Spine surgery, most notably endoscopic spine surgery has become popular recently within the country of India. The dynamic healthcare system in India has become increasingly expensive. Neck and back pain have been on the rise as the country’s lifestyle changes have seen increases in sedentary and stressful living. Spine surgery within India is cost effective which makes it a preferred means of care. Additionally, spine surgery in the country takes relatively less time in recovery.
ASCs are beginning to incorporate robotic spine surgery. Learn more about Minimally Invasive Spine Surgery in Dr. Anthony Leone’s Knowledge Center.
ASCs or ambulatory spine centers are starting to see the benefits of minimally invasive techniques for the spine. Increasing numbers of upcoming surgeons are training to learn automated spine surgery. These surgeons are also learning how to safely perform many more procedures with the help of a robot. Because of this, the market is now seeing an increase in the frequency of surgeons willing to operate in outpatient settings. By implementing these new spine procedures with robotics, an increasing focus will also be paid to the safety around these devices.
Other robotic surgical procedures are learning from spinal surgeries. Learn more about Minimally Invasive Spine Surgery in Dr. Anthony Leone’s Knowledge Center.
The noted success minimally invasive robotic spine surgeries have shown are rippling to other medical areas. A new robotic drill can now perform skull surgery as much as fifty times faster than conventional skull surgeries done by hand. The upcoming machine is automated and reduces typical hand drill surgeries of two hours down to an astonishing two and a half minutes. Like spine surgery – this new procedure for skull operations promises small incisions. Infections are decreased and the incisions that are made are clean and safe.
The world’s first dual robotic spine surgery has been conducted. Learn more about Minimally Invasive Spine Surgery in Dr. Anthony Leone’s Knowledge Center.
A Factory worker hailing from Jerusalem has undergone a miraculous procedure that has gotten him back to work and back to a normal life in no time. Aharon Schwartz broke his leg and six spinal vertebrae. A three hour procedure conducted in a Jerusalem hospital used two robots to assist in the surgery. One of the robots was the infamous Mazor robot fueled by the Mazor Renaissance® software. There was no need for CT scans or post-surgery xrays as a result of using the guidance system.

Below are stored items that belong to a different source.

-- ==== Sys2Proof/Tests/Slice0.lean ====
section
/-! SUPPORT. The model's own tests: decoding of words written out from R50, the well-formedness smoke test, one step from
vectors of spec/95_test_vectors.md (the vector's name stands in each comment), and for every statement with hypotheses a
witness that meets them. -/

namespace Sys2Proof.Tests

open Sys2Proof.Machine Sys2Proof.Claims

/-! ## Helpers -/

/-- The launch state of the vectors: reset, the bytes loaded from address 0, some registers set. -/
def start (bytes : List Byte) (sets : List (RegIdx × Byte)) : State :=
  sets.foldl (fun s p => s.setReg p.1 p.2) { State.reset with mem := State.reset.mem.loadFrom 0 bytes }

/-- The same at another `pc`, the bytes loaded there. -/
def startAt (pc : Nat) (bytes : List Byte) (sets : List (RegIdx × Byte)) : State :=
  sets.foldl (fun s p => s.setReg p.1 p.2)
    { State.reset with mem := State.reset.mem.loadFrom pc bytes, pc := BitVec.ofNat 9 pc }

/-- The next state, if there is one. -/
def next? (o : Host.Outcome State Fault Refusal) : Option State :=
  match o with
  | .next s => some s
  | .fault _ => none
  | .refused _ => none

/-- One step, then a view of the state. -/
def after {α : Type} (s : State) (view : State → α) : Option α := (next? (step s)).map view

/-! ## Decoding: each opcode of R50 written out in binary, with operand bytes (R57) -/

theorem test_decode_nop : decode [0b00000000, 0b11111111] = .ok (.nop, [0b11111111]) := rfl
theorem test_decode_hlt : decode [0b00000001, 0b11111111] = .ok (.hlt, [0b11111111]) := rfl
theorem test_decode_ret : decode [0b00010001, 0b11111111] = .ok (.ret, [0b11111111]) := rfl
theorem test_decode_push : decode [0b01000101, 0b00000101, 0b11111111] = .ok (.push 0b00000101, [0b11111111]) := rfl
theorem test_decode_pop : decode [0b01000110, 0b00000101, 0b11111111] = .ok (.pop 0b00000101, [0b11111111]) := rfl
theorem test_decode_prn : decode [0b01000111, 0b00000101, 0b11111111] = .ok (.prn 0b00000101, [0b11111111]) := rfl
theorem test_decode_call : decode [0b01010000, 0b00000101, 0b11111111] = .ok (.call 0b00000101, [0b11111111]) := rfl
theorem test_decode_jmp : decode [0b01010100, 0b00000101, 0b11111111] = .ok (.jmp 0b00000101, [0b11111111]) := rfl
theorem test_decode_jeq : decode [0b01010101, 0b00000101, 0b11111111] = .ok (.jeq 0b00000101, [0b11111111]) := rfl
theorem test_decode_jne : decode [0b01010110, 0b00000101, 0b11111111] = .ok (.jne 0b00000101, [0b11111111]) := rfl
theorem test_decode_inc : decode [0b01100101, 0b00000101, 0b11111111] = .ok (.inc 0b00000101, [0b11111111]) := rfl
theorem test_decode_dec : decode [0b01100110, 0b00000101, 0b11111111] = .ok (.dec 0b00000101, [0b11111111]) := rfl
theorem test_decode_not : decode [0b01101001, 0b00000101, 0b11111111] = .ok (.not 0b00000101, [0b11111111]) := rfl
theorem test_decode_ldi : decode [0b10000010, 0b00000101, 0b11000010, 0b11111111] = .ok (.ldi 0b00000101 0b11000010, [0b11111111]) := rfl
theorem test_decode_add : decode [0b10100000, 0b00000101, 0b11000010, 0b11111111] = .ok (.add 0b00000101 0b11000010, [0b11111111]) := rfl
theorem test_decode_sub : decode [0b10100001, 0b00000101, 0b11000010, 0b11111111] = .ok (.sub 0b00000101 0b11000010, [0b11111111]) := rfl
theorem test_decode_mul : decode [0b10100010, 0b00000101, 0b11000010, 0b11111111] = .ok (.mul 0b00000101 0b11000010, [0b11111111]) := rfl
theorem test_decode_div : decode [0b10100011, 0b00000101, 0b11000010, 0b11111111] = .ok (.div 0b00000101 0b11000010, [0b11111111]) := rfl
theorem test_decode_mod : decode [0b10100100, 0b00000101, 0b11000010, 0b11111111] = .ok (.mod 0b00000101 0b11000010, [0b11111111]) := rfl
theorem test_decode_cmp : decode [0b10100111, 0b00000101, 0b11000010, 0b11111111] = .ok (.cmp 0b00000101 0b11000010, [0b11111111]) := rfl
theorem test_decode_and : decode [0b10101000, 0b00000101, 0b11000010, 0b11111111] = .ok (.and 0b00000101 0b11000010, [0b11111111]) := rfl
theorem test_decode_or : decode [0b10101010, 0b00000101, 0b11000010, 0b11111111] = .ok (.or 0b00000101 0b11000010, [0b11111111]) := rfl
theorem test_decode_xor : decode [0b10101011, 0b00000101, 0b11000010, 0b11111111] = .ok (.xor 0b00000101 0b11000010, [0b11111111]) := rfl
theorem test_decode_shl : decode [0b10101100, 0b00000101, 0b11000010, 0b11111111] = .ok (.shl 0b00000101 0b11000010, [0b11111111]) := rfl
theorem test_decode_shr : decode [0b10101101, 0b00000101, 0b11000010, 0b11111111] = .ok (.shr 0b00000101 0b11000010, [0b11111111]) := rfl
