/-- Rows of block core. -/
def rowsCore : List RegRow := [
  ⟨0x0, 1, 8, 4, 32, .ro, .partition, 0x0, false⟩,
  ⟨0x8, 1, 8, 4, 32, .ro, .partition, 0x0, false⟩,
  ⟨0xc, 1, 8, 4, 16, .ro, .partition, 0x0, false⟩,
  ⟨0x10, 1, 8, 4, 8, .ro, .marshal, 0x0, true⟩,
  ⟨0x18, 1, 8, 8, 64, .ro, .marshal, 0x0, false⟩,
  ⟨0x20, 1, 8, 8, 64, .rs, .partition, 0x0, true⟩,
  ⟨0x28, 1, 8, 8, 64, .rs, .partition, 0x0, true⟩,
  ⟨0x30, 1, 8, 8, 64, .rs, .partition, 0x0, true⟩,
  ⟨0x38, 1, 8, 8, 64, .rs, .partition, 0x0, true⟩,
  ⟨0x40, 1, 8, 4, 32, .rs, .partition, 0x0, true⟩,
  ⟨0x48, 1, 8, 4, 2, .wo, .marshal, 0x0, false⟩,
  ⟨0x50, 1, 8, 4, 32, .ro, .partition, 0x0, false⟩,
  ⟨0x58, 1, 8, 4, 32, .ro, .partition, 0x0, false⟩,
  ⟨0x5c, 1, 8, 4, 32, .ro, .partition, 0x0, false⟩,
  ⟨0x60, 1, 8, 4, 9, .ro, .partition, 0x0, false⟩,
  ⟨0x68, 1, 8, 8, 64, .rs, .partition, 0x0, true⟩,
  ⟨0x70, 1, 8, 8, 64, .rs, .partition, 0x0, true⟩,
  ⟨0x78, 1, 8, 8, 64, .rs, .partition, 0x0, true⟩,
  ⟨0x80, 1, 8, 8, 64, .rs, .partition, 0x0, true⟩,
  ⟨0x88, 1, 8, 8, 64, .rs, .partition, 0x0, true⟩,
  ⟨0x90, 1, 8, 4, 32, .ro, .partition, 0x0, false⟩,
  ⟨0x98, 1, 8, 4, 32, .rw, .partition, 0x0, false⟩,
  ⟨0xa0, 1, 8, 8, 64, .rs, .partition, 0x0, true⟩,
  ⟨0x100, 32, 4, 4, 32, .rw, .partition, 0x0, false⟩,
  ⟨0x4000, 1, 8, 4, 32, .ro, .partition, 0x0, false⟩,
  ⟨0x4008, 1, 8, 4, 32, .ro, .partition, 0x0, false⟩,
  ⟨0x4010, 1, 8, 8, 64, .rs, .partition, 0x0, true⟩,
  ⟨0x4018, 1, 8, 8, 64, .rs, .partition, 0x0, true⟩,
  ⟨0x4020, 1, 8, 8, 64, .rs, .partition, 0x0, true⟩,
  ⟨0x4028, 1, 8, 8, 64, .rs, .partition, 0x0, true⟩,
  ⟨0x4030, 1, 8, 8, 64, .rs, .partition, 0x0, true⟩,
  ⟨0x4038, 1, 8, 8, 64, .rs, .partition, 0x0, true⟩,
  ⟨0x4040, 1, 8, 8, 64, .ro, .partition, 0x0, false⟩,
  ⟨0x4048, 1, 8, 4, 32, .ro, .partition, 0x0, false⟩,
  ⟨0x4050, 1, 8, 8, 64, .rs, .partition, 0x0, true⟩,
  ⟨0x4058, 1, 8, 8, 64, .rs, .partition, 0x0, true⟩,
  ⟨0x4060, 1, 8, 8, 64, .rs, .partition, 0x0, true⟩,
  ⟨0x4068, 1, 8, 8, 64, .rs, .partition, 0x0, true⟩,
  ⟨0x4070, 1, 8, 8, 64, .rs, .partition, 0x0, true⟩]

/-- Rows of block group. -/
def rowsGroup : List RegRow := [
  ⟨0x0, 1, 8, 8, 64, .wo, .host, 0x0, false⟩,
  ⟨0x1000, 1, 8, 4, 26, .rw, .host, 0x0, false⟩,
  ⟨0x1008, 1, 8, 8, 64, .rw, .host, 0x0, false⟩,
  ⟨0x1010, 1, 8, 4, 2, .wo, .host, 0x0, false⟩,
  ⟨0x1018, 1, 8, 4, 32, .ro, .host, 0x0, false⟩,
  ⟨0x1020, 1, 8, 8, 48, .rw, .host, 0x0, false⟩]

/-- The rows of a block. -/
def blockRows : Block → List RegRow
  | .hifCap => rowsHifCap
  | .hif => rowsHif
  | .hifFlt => rowsHifFlt
  | .cch => rowsCch
  | .str => rowsStr
  | .mtr => rowsMtr
  | .pwr => rowsPwr
  | .dbg => rowsDbg
  | .mbx => rowsMbx
  | .port => rowsPort
  | .window => rowsWindow
  | .cluster => rowsCluster
  | .core => rowsCore
  | .group => rowsGroup
  | .msix | .pba => []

Studies show robotic spine surgery reduced length of stay. Learn more about Minimally Invasive Spine Surgery in Dr. Anthony Leone’s Knowledge Center.
A study was conducted comparing the newer robotic spine surgery procedure to traditional fluoroscopic procedures in spinal fusions. it was concluded that minimally invasive robotic spine surgery procedures significantly reduced the radiation exposure and length of stay for all patients who underwent the procedure. Tissue trauma was extensive in the traditional surgical procedure and also yielded excessive blood loss, neurological damage, and postoperative pain. These same negative factors were not found in the group who underwent the robotic spine surgery.